The image memory 21 is a dual port memory capable of storing one frame of image data, and operates according to the memory address and write/read commands given from the synchronization control circuit 5, and the data sent from the A/D converter 4. For example, 3-bit image data is sequentially stored and sequentially outputted to the input terminal V of the comparison circuit 22 after one frame. Furthermore, image data output from the A/D converter 4 is directly input to the input terminal U of the comparison circuit 22. The comparison circuit 22 subtracts and compares the image data of one frame before the input terminal V from the current image data of the input terminal U, and sends the tone difference signal, which is the comparison result, from the output terminal R to the input terminal of the address decoder 23. At the same time, identification signals S0 and S1 according to the comparison result are sent to the selector 25. The address decoder 23 has an input terminal A directly input with image data from the A/D converter 4, and corresponds to signals given to the input terminals A and B by a mode signal from a control system (not shown). A designated address is generated and output from the output terminal Y to the address terminal of the ROM 24. The ROM 24 reads out previously stored image data according to the designated address from the address decoder 23 and sends it to the input terminal J of the selector 25. The selector 25 receives the identification signals S0 and S1 from the comparison circuit 22.
According to the image data input directly from the A/D converter 4 to the input terminal I, the maximum gradation image data "7" input to the input terminal K, and the image input from the ROM 24 to the input terminal J. One of the four inputs of data and minimum gradation image data "0" inputted to the input terminal L is selected and outputted from the output terminal P to the segment drive circuit 6. Next, the operation of the second embodiment will be explained.

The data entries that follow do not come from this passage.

-- ==== Sys2Proof/Machine/Operands.lean ====
section
/-! DEFINITION. The operand forms that a command reads after decoding (30_encoding.md R70, R74;
43_bitset_store.md R151). Data strings are assembled in Decode.lean. -/

namespace Sys2Proof.Machine

/-- NEW's clamp `max(v, 1)`: a requested 0 becomes 1, every other value is kept (R151). -/
def clampToOne (v : Word) : Word := if v = 0 then 1 else v

/-- Bit `j` of an operand image: `img[j] = W[3 + j / 64][j mod 64]` (R70). -/
def imageBit (img : List Word) (j : Nat) : Bool := (img.getD (j / 64) 0).getLsbD (j % 64)

/-- The length `L` of a data string as the word it travels in (R67). -/
def dataLength (data : List Byte) : Word := BitVec.ofNat 64 data.length

end Sys2Proof.Machine
end

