-- ==== Sys2Proof/Machine/Channel.lean ====
section
/-! DEFINITION. The block at its two channels and its reset input, and the host's side of them
(20_memory.md R40, R41; 70_reset_and_hazards.md R230 to R237). -/

namespace Sys2Proof.Machine

/-! ## What the block does next -/

/-- The block's next turn. -/
inductive Turn where
  /-- perform command `i` in state `t` -/
  | perform (i : Instr) (t : State)
  /-- become state `t` -/
  | become (t : State)
  deriving DecidableEq, Repr

/-- Act on the reset input (R230, R231, R232): the reset state, whatever was under way. -/
def State.takeReset (s : State) : State := State.resetWith s.cfg

/-- Take the next word of the command channel into `cmdbuf` (R41), or stay idle when there is
none (R216). -/
def State.takeWord (s : State) : State :=
  match s.cmdq with
  | [] => s
  | w :: rest => (s.setBuf (s.cmdbuf ++ [w])).setCmdq rest

/-- What the block does next (R41): reset comes first (R231), a complete command in `cmdbuf` is
performed and leaves `cmdbuf`, and only otherwise is a command word taken. -/
def State.turn (s : State) : Turn :=
  if s.rst then .become s.takeReset
  else
    match decode s.cmdbuf with
    | .command i rest => .perform i (s.setBuf rest)
    | .illegal w0 rest => .become (illegalCommand w0 (s.setBuf rest))
    | .incomplete => .become s.takeWord

/-! ## The host's side (R40, R230, R237)

A wait of R237 is the host's step not being taken, so the block needs no buffer depth
(log entry 11). -/

/-- The host sends one word: it joins the end of the command channel (R40). DESIGN CHOICE (log entry 4):
not enabled while reset is asserted. -/
def State.hostSend (s : State) (w : Word) : Option State :=
  if s.rst then none else some (s.setCmdq (s.cmdq ++ [w]))

/-- The host takes the oldest response word, if there is one (R40). DESIGN CHOICE (log entry 4): this stays
enabled after the host has asserted reset and until the block acts on it, an interval R230 does not give. -/
def State.hostTake (s : State) : Option (Word × State) :=
  match s.rspq with
  | [] => none
  | w :: rest => some (w, { s with rspq := rest })

/-- The host asserts the reset input (R230). -/
def State.hostReset (s : State) : State := { s with rst := true }

end Sys2Proof.Machine
end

FIG. 5 shows an output signal according to the comparison result of the comparison circuit 22. When the current image data from the A/D converter 4 input to the input terminal U has a maximum gradation of "7," the comparison circuit 22 compares one frame from the image memory 21 input to the input terminal V. The identification signal S0 to the selector 25 is unconditionally set to "0" (low level) and S1 is set to "1" regardless of the gradation of the image data at the time of minutes before.
(high level). Similarly, when the current image data has the minimum gradation level "0", the identification signal S0,
Both S1 are set to "1".

Furthermore, the comparison circuit 22 determines that the current image data is not "7" or "0", and that the comparison result with the gradation of the image data one frame before is "(+)4". If the value is above or below "-4", it means that the image data has changed suddenly, so the output terminal R
without outputting the gradation difference signal from to the address decoder 23,
Only the identification signals S0 and S1 to the selector 25 are output as values as shown in FIG. Similarly, the comparison result is "0"
If this is the case, on the contrary, it means that the image data has not changed at all, so that neither the gradation difference signal nor the identification signals S0 and S1 are outputted from the output terminal R to the address decoder 23.

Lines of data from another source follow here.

/-- Whatever words the decoder reads a command from, the command is well-formed and has the header's
opcode, and but for the padding of data strings the words are those the encoder writes. -/
def Obligations.DecodedCommandIsWellFormed : Prop :=
  ∀ (ws rest : List Word) (i : Instr), decode ws = .command i rest →
    WellFormed i = true ∧ wordAt ws 0 = i.opcode.header ∧
    ws.length = (encode i).length + rest.length ∧
    (i.opcode.format ≠ .D → ws = encode i ++ rest)

/-! ## NEW -/

/-- R150, R151, R152: NEW, as its words say it, clamps, then either builds the empty filter or answers
CAPACITY_EXCEEDED and changes nothing. -/
def Obligations.NewBuildsEmptyFilterOrRefuses : Prop :=
  ∀ (mReq kReq : Word) (s : State),
    (∀ rest, decode (0x01 :: mReq :: kReq :: rest) = .command (.new mReq kReq) rest) ∧
    (max mReq.toNat 1 ≤ s.cfg.mMax.toNat →
      ∃ t, exec (.new mReq kReq) s = .next t ∧ t.M.toNat = max mReq.toNat 1 ∧ t.K.toNat = max kReq.toNat 1 ∧
        (∀ j < max mReq.toNat 1, t.memRead j = some false) ∧ Emits s t [0x0000000000000100] ∧
        SameInterface s t) ∧
    (s.cfg.mMax.toNat < max mReq.toNat 1 →
      AnswersOnly (.new mReq kReq) s
        [0x0000000000000103, BitVec.ofNat 64 (max mReq.toNat 1), s.cfg.mMax])

/-! ## INSERT -/

/-- R155: INSERT sets the `K` probed bits, at the addresses `locate(derive(s), i, M)`, and leaves every
other bit, `M` and `K` unchanged; a string longer than `L_MAX` is refused with INVALID_OPERAND. -/
def Obligations.InsertSetsExactlyTheProbedBits : Prop :=
  ∀ (data : List Byte) (s : State),
    (∀ ws rest, data.length < 2 ^ 64 → CarryBytes ws data →
      decode (0x02 :: BitVec.ofNat 64 data.length :: (ws ++ rest)) = .command (.insert data) rest) ∧
    (1 ≤ s.M.toNat → data.length ≤ s.cfg.lMax.toNat →
      ∃ t, exec (.insert data) s = .next t ∧
        (∀ i < s.K.toNat,
          t.memRead (locate (deriveWords s.cfg.hash data) (BitVec.ofNat 64 i) s.M).toNat = some true) ∧
        (∀ j, (∀ i < s.K.toNat, (locate (deriveWords s.cfg.hash data) (BitVec.ofNat 64 i) s.M).toNat ≠ j) →
          t.memRead j = s.memRead j) ∧
        SameDims s t ∧ Emits s t [0x0000000000000200] ∧ SameInterface s t) ∧
    (s.cfg.lMax.toNat < data.length →
      AnswersOnly (.insert data) s [0x0000000000000204, BitVec.ofNat 64 data.length])

/-- R156: INSERT clears no bit, the second INSERT of a string changes no bit, and two INSERTs
commute. The stores are equal as data, which needs the canonical form of `BITS`. -/
def Obligations.InsertIsMonotoneIdempotentCommutative : Prop :=
  ∀ (x y : List Byte) (s sx sxx sxy sy syx : State), s.BITS.wf →
    exec (.insert x) s = .next sx → exec (.insert x) sx = .next sxx → exec (.insert y) sx = .next sxy →
    exec (.insert y) s = .next sy → exec (.insert x) sy = .next syx →
    (∀ j, s.memRead j = some true → sx.memRead j = some true) ∧ sxx.BITS = sx.BITS ∧ sxy.BITS = syx.BITS

/-! ## CONTAINS -/

/-- R160: CONTAINS answers 1 exactly when every probed bit is 1, writes nothing, and refuses a string
longer than `L_MAX`. -/
def Obligations.ContainsTestsEveryProbedBit : Prop :=
  ∀ (data : List Byte) (s : State),
    (∀ ws rest, data.length < 2 ^ 64 → CarryBytes ws data →
      decode (0x03 :: BitVec.ofNat 64 data.length :: (ws ++ rest)) = .command (.contains data) rest) ∧
    (1 ≤ s.M.toNat → data.length ≤ s.cfg.lMax.toNat →
      ∃ b : Bool, AnswersOnly (.contains data) s [0x0000000000000300, if b then 1 else 0] ∧
        (b = true ↔ ∀ i < s.K.toNat,
          s.memRead (locate (deriveWords s.cfg.hash data) (BitVec.ofNat 64 i) s.M).toNat = some true)) ∧
    (s.cfg.lMax.toNat < data.length →
      AnswersOnly (.contains data) s [0x0000000000000304, BitVec.ofNat 64 data.length])

/-- R162, for every `Hash128`: after an INSERT of `x` within `L_MAX`, every later CONTAINS `x` answers 1,
whatever commands other than NEW and CLEAR come between. No reset comes between: `performAll` has none. -/
def Obligations.NoFalseNegatives : Prop :=
  ∀ (x : List Byte) (between : List Instr) (s t u : State), Inv s → x.length ≤ s.cfg.lMax.toNat →
    exec (.insert x) s = .next t →
    (∀ c ∈ between, c ≠ .clear ∧ ∀ m k, c ≠ .new m k) → performAll between t = .next u →
    AnswersOnly (.contains x) u [0x0000000000000300, 1]

/-- R166: after CLEAR, as long as no INSERT and no UNION whose image has a bit set comes between,
CONTAINS answers 0 for every string within `L_MAX`. -/
def Obligations.NothingContainedAfterClear : Prop :=
  ∀ (x : List Byte) (between : List Instr) (s t u : State), Inv s → x.length ≤ s.cfg.lMax.toNat →
    exec .clear s = .next t →
    (∀ c ∈ between, (∀ d, c ≠ .insert d) ∧
      ∀ m k img, c = .union m k img → ∀ j < m.toNat, (img.getD (j / 64) 0).getLsbD (j % 64) = false) →
    performAll between t = .next u →
    AnswersOnly (.contains x) u [0x0000000000000300, 0]

/-- The corner cases of R155 and R160 at `M = 1`: every INSERT sets bit 0, and CONTAINS answers
bit 0, whatever the string. -/
def Obligations.OneBitFilterHoldsEverything : Prop :=
  ∀ (x y : List Byte) (s : State), s.M = 1 → 1 ≤ s.K.toNat → x.length ≤ s.cfg.lMax.toNat →
    y.length ≤ s.cfg.lMax.toNat →
    (∃ t, exec (.insert x) s = .next t ∧ t.memRead 0 = some true ∧
      AnswersOnly (.contains y) t [0x0000000000000300, 1]) ∧
    (s.memRead 0 = some false → AnswersOnly (.contains y) s [0x0000000000000300, 0])

/-! ## CLEAR -/

/-- R165: CLEAR sets every bit to 0 and keeps `M` and `K`. -/
def Obligations.ClearZeroesEveryBit : Prop :=
  (∀ rest, decode (0x04 :: rest) = .command .clear rest) ∧
  ∀ s : State, ∃ t, exec .clear s = .next t ∧ (∀ j < s.M.toNat, t.memRead j = some false) ∧
    SameDims s t ∧ Emits s t [0x0000000000000400] ∧ SameInterface s t

/-- `for j in 0 .. n: MemWrite(j, 1, 0)`, the loop of R165's pseudocode. -/
def zeroLoop (s : State) : Nat → Option State
  | 0 => some s
  | n + 1 => (zeroLoop s n).bind fun t => t.memWrite n false

/-- The model writes CLEAR's and NEW's zeroing as one assignment (log entry 12); it is the loop of
bit writes over the whole store that R165 gives. -/
def Obligations.ZeroingIsTheLoopOfBitWrites : Prop :=
  ∀ s : State, (∀ j ∈ s.BITS, j < s.M.toNat) →
    ∃ t, zeroLoop s s.M.toNat = some t ∧ exec .clear s = .next (t.respond .clear [])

[0021] Furthermore, the comparison result is "(+)1" to "(
+) 3” or “-3” to “-1”,
Since the image data has changed within a specific range, the comparison circuit 22 outputs the tone difference signal "U-V" from the output terminal R to the address decoder 23, and also outputs the tone difference signal "U-V" from the output terminal R to the address decoder 23.
The identification signals S0 and S1 are output as values shown in the figure.

In the normal mode, the address decoder 23 responds to the image data from the A/D converter 4 which is directly input to the input terminal A and the tone difference signal from the comparator circuit 22 which is input to the input terminal B. A designated address is generated and output from the output terminal Y to the address terminal of the ROM 24. ROM2
4 reads the previously stored image data according to the address designation from the address decoder 23 and sends it to the input terminal J of the selector 25. FIG. 7 shows the signals input to the input terminals A and B of the address decoder 23 and the RO
This shows the correspondence of image data read from M24.
If the current image data is "1" to "6" and the value of the tone difference signal is "+1" to "+3" or "-3" to "-1", then the actual tone is It is assumed that only image data of gradations in which the degree of change is slightly emphasized is stored in the ROM 24 in advance, and this data is read out.

The selector 25 selects the input terminals I, S1 as shown in FIG.
One of the image data input from J, K, and L is selected and output from the output terminal P to the segment drive circuit 6. The selection contents of this selector 25 will be explained in detail below. i) When S1="0", S1="0"

In this case, the gradation of the current image data from the A/D converter 4 and the gradation of the image data one frame before are the same and there is no change in the gradation, so the selector 25 is connected to the input terminal. The current image data directly input from the A/D converter 4 to I is outputted from the output terminal P as it is. ii) When S1="0", S1="1"

[0025]
In this case, the value of the gradation difference signal "U-V" output from the output terminal R of the comparator circuit 22 is "+1" to "+3" or "-3".
” to “-1”, and the current image data and 1
This means that there has been a change within a specific range with the image data before the frame, so the selector 25 connects the input terminal J to the ROM2
The image data inputted from 4 and shown in FIG. iii) When S1="1", S1="0"

0026
] In this case, either the current image data has the maximum gradation of "7", or the value of the gradation difference signal "U-V" output from the output terminal R of the comparator circuit 22 is "4" or more. Therefore, the selector 25 outputs the maximum gradation level "7" of the image data input to the input terminal K from the output terminal P. iii) When S1="1", S1="1"

002
7] In this case, either the current image data has the minimum gradation "0" or the value of the gradation difference signal "U-V" output from the output terminal R of the comparison circuit 22 is "-4" or less. Therefore, the selector 25 outputs the minimum gradation level "0" of the image data input to the input terminal L from the output terminal P.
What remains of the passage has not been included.